The frequency table allows us to reserve copies of values smaller than the candidate MEX. Every remaining element is converted into a single number,

$$\left\lfloor\frac{x-1}{2}\right\rfloor,$$

which completely describes its usefulness for filling missing values.

The sorted-capacity greedy matching is implemented with binary search. The pointer guarantees that each capacity is used at most once.

The binary search range is $[0,n]$, because no array of length $n$ can contain all values $0,\dots,n$.

Worked Examples

Example 1

Input:

$$[6,7]$$

Checking $k=2$:

The required values are $0$ and $1$.

Value Reserved?
0 No
1 No

Missing values:

$$[0,1]$$

Available capacities:

Element Capacity
6 2
7 3

Matching:

Missing Chosen Capacity
0 2
1 3

All missing values are covered, so $k=2$ is feasible.

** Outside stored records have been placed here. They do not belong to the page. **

-- ==== Sys2Proof/Laws/KeepsClk.lean ====
section
/-!
SUPPORT. What the operations of `Machine/Clk.lean` leave alone: device memory, the queue of commands, the current mode.
-/
namespace Sys2Proof.Machine

@[simp] theorem modClk_keeps (s : State) (f : Clocks → Clocks) :
    (State.modClk s f).mem = s.mem ∧ (State.modClk s f).pending = s.pending ∧ lookup (State.modClk s f).regs 128 = lookup s.regs 128 := by
  simp +decide [State.modClk]

@[simp] theorem setMon_keeps (f : Fld) (s : State) (h : 128 < f.base * 32 + f.lo) :
    (setMon f s).mem = s.mem ∧ (setMon f s).pending = s.pending
      ∧ lookup (setMon f s).regs 128 = lookup s.regs 128 := by
  simp [setMon, h]

@[simp] theorem proofLosesA_keeps (s : State) :
    (proofLosesA s).mem = s.mem ∧ (proofLosesA s).pending = s.pending ∧ lookup (proofLosesA s).regs 128 = lookup s.regs 128 := by
  simp +decide [proofLosesA]

@[simp] theorem armHeartbeat_keeps (on : Bool) (s : State) :
    (armHeartbeat on s).mem = s.mem ∧ (armHeartbeat on s).pending = s.pending ∧ lookup (armHeartbeat on s).regs 128 = lookup s.regs 128 := by
  simp +decide [armHeartbeat]

@[simp] theorem gateACounts_keeps (s : State) :
    (gateACounts s).mem = s.mem ∧ (gateACounts s).pending = s.pending
      ∧ lookup (gateACounts s).regs 128 = lookup s.regs 128 := by
  simp +decide [gateACounts]

@[simp] theorem gateA_keeps (s : State) :
    (gateA s).mem = s.mem ∧ (gateA s).pending = s.pending ∧ lookup (gateA s).regs 128 = lookup s.regs 128 := by
  simp +decide [gateA]

@[simp] theorem clkALoss_keeps (s : State) :
    (clkALoss s).mem = s.mem ∧ (clkALoss s).pending = s.pending ∧ lookup (clkALoss s).regs 128 = lookup s.regs 128 := by
  simp +decide [clkALoss]

@[simp] theorem endGating_keeps (us : Nat) (s : State) :
    (endGating us s).mem = s.mem ∧ (endGating us s).pending = s.pending ∧ lookup (endGating us s).regs 128 = lookup s.regs 128 := by
  simp +decide [endGating]

@[simp] theorem qualifyA_keeps (us : Nat) (s : State) :
    (qualifyA us s).mem = s.mem ∧ (qualifyA us s).pending = s.pending ∧ lookup (qualifyA us s).regs 128 = lookup s.regs 128 := by
  simp +decide [qualifyA]

@[simp] theorem gateB_keeps (s : State) :
    (gateB s).mem = s.mem ∧ (gateB s).pending = s.pending ∧ lookup (gateB s).regs 128 = lookup s.regs 128 := by
  simp +decide [gateB]

@[simp] theorem strobeOutcome_keeps (status tag : Nat) (s : State) :
    (strobeOutcome status tag s).mem = s.mem ∧ (strobeOutcome status tag s).pending = s.pending ∧ lookup (strobeOutcome status tag s).regs 128 = lookup s.regs 128 := by
  simp +decide [strobeOutcome]

@[simp] theorem openB_keeps (s : State) :
    (openB s).mem = s.mem ∧ (openB s).pending = s.pending ∧ lookup (openB s).regs 128 = lookup s.regs 128 := by
  simp +decide [openB]

@[simp] theorem qualifyB_keeps (s : State) :
    (qualifyB s).mem = s.mem ∧ (qualifyB s).pending = s.pending ∧ lookup (qualifyB s).regs 128 = lookup s.regs 128 := by
  simp +decide [qualifyB]

@[simp] theorem strobe_keeps (tag : Nat) (s : State) :
    (strobe tag s).mem = s.mem ∧ (strobe tag s).pending = s.pending ∧ lookup (strobe tag s).regs 128 = lookup s.regs 128 := by
  simp +decide [strobe]

@[simp] theorem strobeDrainEnd_keeps (drained : Bool) (s : State) :
    (strobeDrainEnd drained s).mem = s.mem ∧ (strobeDrainEnd drained s).pending = s.pending ∧ lookup (strobeDrainEnd drained s).regs 128 = lookup s.regs 128 := by
  simp +decide [strobeDrainEnd]

@[simp] theorem writeShadow_keeps (v : Nat) (s : State) :
    (writeShadow v s).mem = s.mem ∧ (writeShadow v s).pending = s.pending ∧ lookup (writeShadow v s).regs 128 = lookup s.regs 128 := by
  simp +decide [writeShadow]

@[simp] theorem gateMdll_keeps (b : Bool) (s : State) :
    (gateMdll b s).mem = s.mem ∧ (gateMdll b s).pending = s.pending ∧ lookup (gateMdll b s).regs 128 = lookup s.regs 128 := by
  simp +decide [gateMdll]

@[simp] theorem periodGuard_keeps (b : Bool) (s : State) :
    (periodGuard b s).mem = s.mem ∧ (periodGuard b s).pending = s.pending ∧ lookup (periodGuard b s).regs 128 = lookup s.regs 128 := by
  change Same s _
  unfold periodGuard
  repeat' split
  all_goals simp +decide [Same]

@[simp] theorem refLoss_keeps (s : State) :
    (refLoss s).mem = s.mem ∧ (refLoss s).pending = s.pending ∧ lookup (refLoss s).regs 128 = lookup s.regs 128 := by
  simp +decide [refLoss]

@[simp] theorem refQualified_keeps (s : State) :
    (refQualified s).mem = s.mem ∧ (refQualified s).pending = s.pending ∧ lookup (refQualified s).regs 128 = lookup s.regs 128 := by
  simp +decide [refQualified]

@[simp] theorem refBack_keeps (s : State) :
    (refBack s).mem = s.mem ∧ (refBack s).pending = s.pending ∧ lookup (refBack s).regs 128 = lookup s.regs 128 := by
  simp +decide [refBack]

@[simp] theorem tsUnlock_keeps (s : State) :
    (tsUnlock s).mem = s.mem ∧ (tsUnlock s).pending = s.pending ∧ lookup (tsUnlock s).regs 128 = lookup s.regs 128 := by
  simp +decide [tsUnlock]

@[simp] theorem tsQualified_keeps (s : State) :
    (tsQualified s).mem = s.mem ∧ (tsQualified s).pending = s.pending ∧ lookup (tsQualified s).regs 128 = lookup s.regs 128 := by
  simp +decide [tsQualified]

@[simp] theorem fxStop_keeps (s : State) :
    (fxStop s).mem = s.mem ∧ (fxStop s).pending = s.pending ∧ lookup (fxStop s).regs 128 = lookup s.regs 128 := by
  simp +decide [fxStop]

@[simp] theorem crystalRuns_keeps (s : State) :
    (crystalRuns s).mem = s.mem ∧ (crystalRuns s).pending = s.pending ∧ lookup (crystalRuns s).regs 128 = lookup s.regs 128 := by
  simp +decide [crystalRuns]

@[simp] theorem crystalReturn_keeps (s : State) :
    (crystalReturn s).mem = s.mem ∧ (crystalReturn s).pending = s.pending ∧ lookup (crystalReturn s).regs 128 = lookup s.regs 128 := by
  simp +decide [crystalReturn]

@[simp] theorem rcStop_keeps (s : State) :
    (rcStop s).mem = s.mem ∧ (rcStop s).pending = s.pending ∧ lookup (rcStop s).regs 128 = lookup s.regs 128 := by
  simp +decide [rcStop]

@[simp] theorem tsFreqWrite_keeps (v : Int) (s : State) :
    (tsFreqWrite v s).mem = s.mem ∧ (tsFreqWrite v s).pending = s.pending ∧ lookup (tsFreqWrite v s).regs 128 = lookup s.regs 128 := by
  simp +decide [tsFreqWrite]

@[simp] theorem tsTicks_keeps (n : Nat) (s : State) :
    (tsTicks n s).mem = s.mem ∧ (tsTicks n s).pending = s.pending ∧ lookup (tsTicks n s).regs 128 = lookup s.regs 128 := by
  simp +decide [tsTicks]

@[simp] theorem timeTicks_keeps (n : Nat) (s : State) :
    (timeTicks n s).mem = s.mem ∧ (timeTicks n s).pending = s.pending ∧ lookup (timeTicks n s).regs 128 = lookup s.regs 128 := by
  simp +decide [timeTicks]

@[simp] theorem stepTicks_keeps (n : Nat) (s : State) :
    (stepTicks n s).mem = s.mem ∧ (stepTicks n s).pending = s.pending ∧ lookup (stepTicks n s).regs 128 = lookup s.regs 128 := by
  simp +decide [stepTicks]

@[simp] theorem pickSource_keeps (s : State) :
    (pickSource s).mem = s.mem ∧ (pickSource s).pending = s.pending ∧ lookup (pickSource s).regs 128 = lookup s.regs 128 := by
  simp +decide [pickSource]

@[simp] theorem clkTicks_keeps (n : Nat) (s : State) :
    (clkTicks n s).mem = s.mem ∧ (clkTicks n s).pending = s.pending ∧ lookup (clkTicks n s).regs 128 = lookup s.regs 128 := by
  simp +decide [clkTicks]

@[simp] theorem rcMeasured_keeps (rcDev : Int) (s : State) :
    (rcMeasured rcDev s).mem = s.mem ∧ (rcMeasured rcDev s).pending = s.pending ∧ lookup (rcMeasured rcDev s).regs 128 = lookup s.regs 128 := by
  simp +decide [rcMeasured]

@[simp] theorem rcCycle_keeps (rcDev : Int) (s : State) :
    (rcCycle rcDev s).mem = s.mem ∧ (rcCycle rcDev s).pending = s.pending ∧ lookup (rcCycle rcDev s).regs 128 = lookup s.regs 128 := by
  simp +decide [rcCycle]

@[simp] theorem fxCycle_keeps (fxDev : Int) (s : State) :
    (fxCycle fxDev s).mem = s.mem ∧ (fxCycle fxDev s).pending = s.pending ∧ lookup (fxCycle fxDev s).regs 128 = lookup s.regs 128 := by
  simp +decide [fxCycle]

@[simp] theorem crystalTaken_keeps (measured : Bool) (fxDev : Int) (s : State) :
    (crystalTaken measured fxDev s).mem = s.mem ∧ (crystalTaken measured fxDev s).pending = s.pending ∧ lookup (crystalTaken measured fxDev s).regs 128 = lookup s.regs 128 := by
  simp +decide [crystalTaken]

@[simp] theorem clkCycle_keeps (rcDev fxDev : Int) (s : State) :
    (clkCycle rcDev fxDev s).mem = s.mem ∧ (clkCycle rcDev fxDev s).pending = s.pending ∧ lookup (clkCycle rcDev fxDev s).regs 128 = lookup s.regs 128 := by
  simp +decide [clkCycle]

end Sys2Proof.Machine
end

Since $n=2$, the answer is

$$\boxed{2}.$$

Example 2

Input:

$$[8,1,7,6,4,3]$$

Checking $k=5$:

Reserved copies:

Value Reserved
0 No
1 Yes
2 No
3 Yes
4 Yes

Missing values:

$$[0,2]$$

Remaining capacities:

Element Capacity
8 3
7 3
6 2

Matching:

Missing Chosen Capacity
0 2
2 3

Feasible.

Checking $k=6$ fails because there is no way to create all values $0,1,2,3,4,5$ simultaneously.

Hence

$$\boxed{5}.$$

Complexity Analysis

Measure Complexity Explanation
Time $O(M\log^2 n)$ per test in practice, $O(n\log n\log n)$ worst case Binary search and greedy check
Space $O(n)$ Frequencies and capacity storage

Because the sum of all array lengths is at most $2\cdot 10^5$, and the total maximum value over all tests is at most $10^6$, this easily fits within the limits.

Test Cases

import sys, io

def run(inp: str) -> str:
    from bisect import bisect_left
    from collections import Counter

    data = iter(inp.strip().split())

    t = int(next(data))
    out = []

    def can_make(a, k):
        cnt = Counter(a)

        missing = []

        for x in range(k):
            if cnt[x]:
                cnt[x] -= 1
            else:
                missing.append(x)

        caps = []

        for x, c in cnt.items():
            cap = -1 if x == 0 else (x - 1) // 2
            caps.extend([cap] * c)

        caps.sort()

        ptr = 0

        for need in missing:
            pos = bisect_left(caps, need, ptr)
            if pos == len(caps):
                return False
            ptr = pos + 1

        return True

    for _ in range(t):
        n = int(next(data))
        a = [int(next(data)) for _ in range(n)]

        lo, hi = 0, n

        while lo < hi:
            mid = (lo + hi + 1) // 2
            if can_make(a, mid):
                lo = mid
            else:
                hi = mid - 1

        out.append(str(lo))

    return "\n".join(out)

assert run("1\n4\n0 1 2 3\n") == "4"
assert run("1\n2\n6 7\n") == "2"

assert run("1\n1\n0\n") == "1"
assert run("1\n1\n5\n") == "1"
assert run("1\n2\n2 2\n") == "1"
assert run("1\n3\n0 0 0\n") == "1"
assert run("1\n5\n1000000 1000000 1000000 1000000 1000000\n") == "5"
Test input Expected output What it validates
[0] 1 Smallest possible array
[5] 1 Large value can create only one required number
[2,2] 1 Duplicate values cannot always create consecutive integers
[0,0,0] 1 Zero has no useful capacity
Five copies of 10^6 5 Large-value matching behavior

Edge Cases

Consider

$$[2,2].$$

The reachable set of each element is

$${0,2}.$$

The algorithm tries $k=2$. Value $1$ is missing. The remaining capacity is

$$\left\lfloor\frac{2-1}{2}\right\rfloor=0,$$

which cannot cover $1$. The check fails, producing answer $1$.

Consider

$$[0,0,0].$$

For every element,

$$0\bmod b=0.$$

Each capacity becomes $-1$, meaning it cannot create any positive missing value. The algorithm finds that $1$ cannot be covered, so the answer is $1$.

Consider

$$[6,7].$$

Capacities are $2$ and $3$. Missing values $0$ and $1$ are both covered. The algorithm correctly returns $2$, demonstrating that large values can be transformed into small numbers even when those numbers do not initially appear in the array.